Be careful on this bill. Targeting funding for waterfowl "rest areas" may be a good idea, yet it could be a ploy to milk the fund for wet areas on private land, ie-the Devils Lake Basin-where hunting will not be allowed anyway, or the land off the rest area is leased in advance. Outfitters and their surrogates would love to spend NDGF money to benefit themselves.


----------



## MRN (Apr 1, 2002)

I see what you are saying Dick. I would hope it would be done in a reasonable way.

I would like to see what the ND G&F folks think of this.

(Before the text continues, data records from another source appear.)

/-- 70_reset_and_hazards R111, R113, R114, R116 and 00_scope R6: construction, then reset, then commands. On a constructed block a
step of an agent before the first reset is refused; the host's reset, and `rst` asserted while the ports present any words, give the
reset state and a new run, the first time and every later time; a running block performs what is presented. That a reset or a
command before construction is refused as `notConstructed` and a second construction as `parametersFixed` is the model's choice of
refusals (log 19). -/
def Obligations.LifecycleOrder : Prop :=
  ∀ (capacity : Nat) (cdc : Bool) (syncStages : Nat) (cfg : Cfg) (e : Event) (pCmd cCmd : CmdWord) (r : Run),
    (elaborate capacity cdc syncStages = .next cfg →
      hostStep (.construct capacity cdc syncStages) .unbuilt = .next (.built cfg)) ∧
    (∀ why, elaborate capacity cdc syncStages = .refused why →
      hostStep (.construct capacity cdc syncStages) .unbuilt = .refused why) ∧
    hostStep .reset .unbuilt = .refused .notConstructed ∧
    hostStep (.present e) .unbuilt = .refused .notConstructed ∧
    (e.isAgentStep = true → hostStep (.present e) (.built cfg) = .refused .beforeFirstReset) ∧
    hostStep .reset (.built cfg) =
      .next (.running { state := State.resetOf cfg, pResponses := [], cResponses := [] }) ∧
    hostStep (.present (.rst pCmd cCmd)) (.built cfg) =
      .next (.running { state := State.resetOf cfg, pResponses := [], cResponses := [] }) ∧
    hostStep .reset (.running r) =
      .next (.running { state := State.resetOf r.state.cfg, pResponses := [], cResponses := [] }) ∧
    hostStep (.present (.rst pCmd cCmd)) (.running r) =
      .next (.running { state := State.resetOf r.state.cfg, pResponses := [], cResponses := [] }) ∧
    (∀ t, step { r.state with env := e :: r.state.env } = .next t →
      ∃ r', Run.present e r = .next r' ∧ hostStep (.present e) (.running r) = .next (.running r') ∧
        ((∀ p c, e ≠ .rst p c) → r'.state = t)) ∧
    (∀ f, step { r.state with env := e :: r.state.env } = .fault f → hostStep (.present e) (.running r) = .fault f) ∧
    (∀ f, step { r.state with env := e :: r.state.env } = .refused f →
      hostStep (.present e) (.running r) = .refused f) ∧
    hostStep (.construct capacity cdc syncStages) (.built cfg) = .refused .parametersFixed ∧
    hostStep (.construct capacity cdc syncStages) (.running r) = .refused .parametersFixed

/-- 40_fifo_ops R71: `c_data` has a value exactly when `c_ok = 1`, and it is the element slot `head` held; a `p_ok = 1` comes only
from a PUT of the same step; and no step depends on the responses of the step before it. -/
def Obligations.ResponsesBelongToTheirStep : Prop :=
  (∀ s t : State, step s = .next t →
      (t.out.cOk = false → t.out.cData = none) ∧
      (t.out.cOk = true → ∃ v, t.out.cData = some v ∧ Memory.read s.slots s.head = some v) ∧
      (t.out.pOk = true → ∃ e v, s.env.head? = some e ∧ e.pInstr = some (.put .p v))) ∧
    ∀ (s : State) (r : Resp), step { s with out := r } = step s

/-! ### Invariants and laws of whole executions -/

/-- 10_state R32: the reset state is well formed, for every configuration and whatever the environment does next. -/
def Obligations.ResetIsWellFormed : Prop :=
  ∀ (cfg : Cfg) (es : List Event), State.wf { State.resetOf cfg with env := es } = true

/-- 10_state R20, R21, R25: every step keeps the cursors below CAPACITY, the slot storage canonical and inside `0 .. CAPACITY-1`, and
the chains SYNC_STAGES gray codes of pointers below CAPACITY. -/
def Obligations.StepKeepsWellFormed : Prop :=
  ∀ s t : State, s.wf = true → step s = .next t → t.wf = true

If this is a tool that they can use to manage the resources to the best of their ability, then I support giving them the tools they need (e.g., HPC II).

M.


----------



## nodaker (Jan 25, 2003)

This is off the waterfowl subject, but the same applys
The tools "can of worms" has been open awhile now guys.
It surely isn't a new concept as you can see by *replacing* a few 
key words in Dick's comment. (See the next paragraph)

Be careful on this bill. Targeting funding for PLOTS may be a good idea, yet it could be a ploy to milk the fund for areas on private land, ie-the Mott area-where hunting will not be allowed anyway, or the land off the PLOTS is leased in advance. Outfitters and their surrogates would love to spend NDGF money to benefit themselves

The non res freelancers really like it too.
Is there any action to allow only one non res license?
I hope the lobbyists dig in and help this out.


----------